* Exercise details *
Starting with the line that contains "and inverses -/", copy every remaining line of the data below exactly, the last one included.

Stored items
━━━
/-- The last step of the reduction, on a polynomial multiplied by x, is `xtime`'s (R180). -/
theorem setWidth_reducePoly_one_shiftLeft (p : BitVec 15) :
    (reducePoly 1 (p <<< 1)).setWidth 8 = xtime (p.setWidth 8) := by
  have htop : (p <<< 1).getLsbD 8 = (p.setWidth 8).getLsbD 7 := by simp
  have hshift : (p <<< 1).setWidth 8 = p.setWidth 8 <<< 1 := by
    ext i hi
    simp
  simp only [reducePoly, htop, xtime, Nat.zero_add]
  split
  · rw [BitVec.setWidth_xor, hshift]
    rfl
  · exact hshift

/-- Every earlier step commutes with the multiplication by x. -/
theorem reducePoly_succ_shiftLeft {n : Nat} (h : n ≤ 6) (p : BitVec 15) :
    reducePoly (n + 1) (p <<< 1) = reducePoly 1 (reducePoly n p <<< 1) := by
  induction n generalizing p with
  | zero => rfl
  | succ n ih =>
    have htop : (p <<< 1).getLsbD (n + 1 + 8) = p.getLsbD (n + 8) := by
      simp [BitVec.getLsbD_eq_getElem (show n + 8 < 15 by omega), show n + 1 + 8 < 15 by omega]
    cases hp : p.getLsbD (n + 8) with
    | true =>
      rw [reducePoly_succ_of_coeff (htop.trans hp), reducePoly_succ_of_coeff hp, ← ih (by omega),
        BitVec.shiftLeft_xor_distrib, BitVec.shiftLeft_add]
    | false =>
      rw [reducePoly_succ_of_no_coeff (htop.trans hp), reducePoly_succ_of_no_coeff hp, ih (by omega)]

/-- Without a coefficient of degree 14, multiplication by x before the reduction is `xtime` after it. -/
theorem setWidth_reducePoly_shiftLeft {p : BitVec 15} (h : p.getLsbD 14 = false) :
    (reducePoly 7 (p <<< 1)).setWidth 8 = xtime ((reducePoly 7 p).setWidth 8) := by
  rw [reducePoly_succ_shiftLeft le_rfl, setWidth_reducePoly_one_shiftLeft, reducePoly_succ_of_no_coeff h]

/-- The multiple of `a` by the `n`-th power of x. -/
theorem setWidth_reducePoly_setWidth_shiftLeft {n : Nat} (h : n ≤ 7) (a : Byte) :
    (reducePoly 7 (a.setWidth 15 <<< n)).setWidth 8 = xtime^[n] a := by
  induction n with
  | zero => simp [reducePoly_setWidth]
  | succ n ih =>
    have htop : (a.setWidth 15 <<< n).getLsbD 14 = false := by
      simp [show 8 ≤ 14 - n by omega]
    rw [BitVec.shiftLeft_add, setWidth_reducePoly_shiftLeft htop, ih (by omega),
      Function.iterate_succ_apply']

/-! ### The two orders of R181 -/

/-- The loop keeps the reduction of the carry-less product so far. -/
theorem setWidth_reducePoly_carrylessProduct {n : Nat} (h : n ≤ 8) (a b : Byte) :
    (reducePoly 7 (carrylessProduct a b n)).setWidth 8 = gmulLoop n 0 a b := by
  induction n with
  | zero => exact congrArg (BitVec.setWidth 8) (reducePoly_setWidth 7 0)
  | succ n ih =>
    rw [carrylessProduct, reducePoly_xor, BitVec.setWidth_xor, ih (by omega), gmulLoop_succ_last]
    congr 1
    split
    · exact setWidth_reducePoly_setWidth_shiftLeft (by omega) a
    · rfl

theorem gmul_eq_polyProduct (a b : Byte) : gmul a b = polyProduct a b :=
  (setWidth_reducePoly_carrylessProduct le_rfl a b).symm

/-! ### Commutativity and inverses -/

/-- A constant factor on the right goes into the accumulator and the multiplicand. -/
theorem gmulLoop_gmul (n : Nat) (p a b c : Byte) :
    gmul (gmulLoop n p a b) c = gmulLoop n (gmul p c) (gmul a c) b := by
  induction n generalizing p a b with
  | zero => rfl
  | succ n ih =>
    rw [gmulLoop_succ, ih, gmulLoop_succ, gmul_xor_left, gmul_xtime_left]
    cases b.getLsbD 0 <;> simp

theorem gmul_comm (a b : Byte) : gmul a b = gmul b a := by
  calc gmul a b = gmul (gmul 0x01 a) b := congrArg (gmul · b) (gmul_one_left a).symm
    _ = gmulLoop 8 (gmul 0x00 b) (gmul 0x01 b) a := gmulLoop_gmul 8 0x00 0x01 a b
    _ = gmul b a := congrArg₂ (gmulLoop 8 · · a) (gmul_zero_left b) (gmul_one_left b)

/-- The S-box names the inverse (R141). -/
theorem existsUnique_gmul_eq_one {a : Byte} (h : a ≠ 0) : ∃! b : Byte, gmul a b = 0x01 :=
  ⟨invSboxAffine (sbox a), (gmul_comm _ _).trans (gmul_invSboxAffine_sbox h),
    fun _ => eq_invSboxAffine_sbox⟩

/-! ### Small constants -/

theorem gmul_two_right (a : Byte) : gmul a 0x02 = xtime a :=
  (gmul_comm a 0x02).trans (gmul_two_left a)

theorem gmul_four_left (v : Byte) : gmul 0x04 v = xtime (xtime v) :=
  (gmul_xtime_left 0x02 v).trans (congrArg xtime (gmul_two_left v))

theorem gmul_eight_left (v : Byte) : gmul 0x08 v = xtime (xtime (xtime v)) :=
  (gmul_xtime_left 0x04 v).trans (congrArg xtime (gmul_four_left v))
━━━
* Written response *
/-! ### Commutativity and inverses -/

/-- A constant factor on the right goes into the accumulator and the multiplicand. -/
theorem gmulLoop_gmul (n : Nat) (p a b c : Byte) :
    gmul (gmulLoop n p a b) c = gmulLoop n (gmul p c) (gmul a c) b := by
  induction n generalizing p a b with
  | zero => rfl
  | succ n ih =>
    rw [gmulLoop_succ, ih, gmulLoop_succ, gmul_xor_left, gmul_xtime_left]
    cases b.getLsbD 0 <;> simp

theorem gmul_comm (a b : Byte) : gmul a b = gmul b a := by
  calc gmul a b = gmul (gmul 0x01 a) b := congrArg (gmul · b) (gmul_one_left a).symm
    _ = gmulLoop 8 (gmul 0x00 b) (gmul 0x01 b) a := gmulLoop_gmul 8 0x00 0x01 a b
    _ = gmul b a := congrArg₂ (gmulLoop 8 · · a) (gmul_zero_left b) (gmul_one_left b)

/-- The S-box names the inverse (R141). -/
theorem existsUnique_gmul_eq_one {a : Byte} (h : a ≠ 0) : ∃! b : Byte, gmul a b = 0x01 :=
  ⟨invSboxAffine (sbox a), (gmul_comm _ _).trans (gmul_invSboxAffine_sbox h),
    fun _ => eq_invSboxAffine_sbox⟩

/-! ### Small constants -/

theorem gmul_two_right (a : Byte) : gmul a 0x02 = xtime a :=
  (gmul_comm a 0x02).trans (gmul_two_left a)

theorem gmul_four_left (v : Byte) : gmul 0x04 v = xtime (xtime v) :=
  (gmul_xtime_left 0x02 v).trans (congrArg xtime (gmul_two_left v))

theorem gmul_eight_left (v : Byte) : gmul 0x08 v = xtime (xtime (xtime v)) :=
  (gmul_xtime_left 0x04 v).trans (congrArg xtime (gmul_four_left v))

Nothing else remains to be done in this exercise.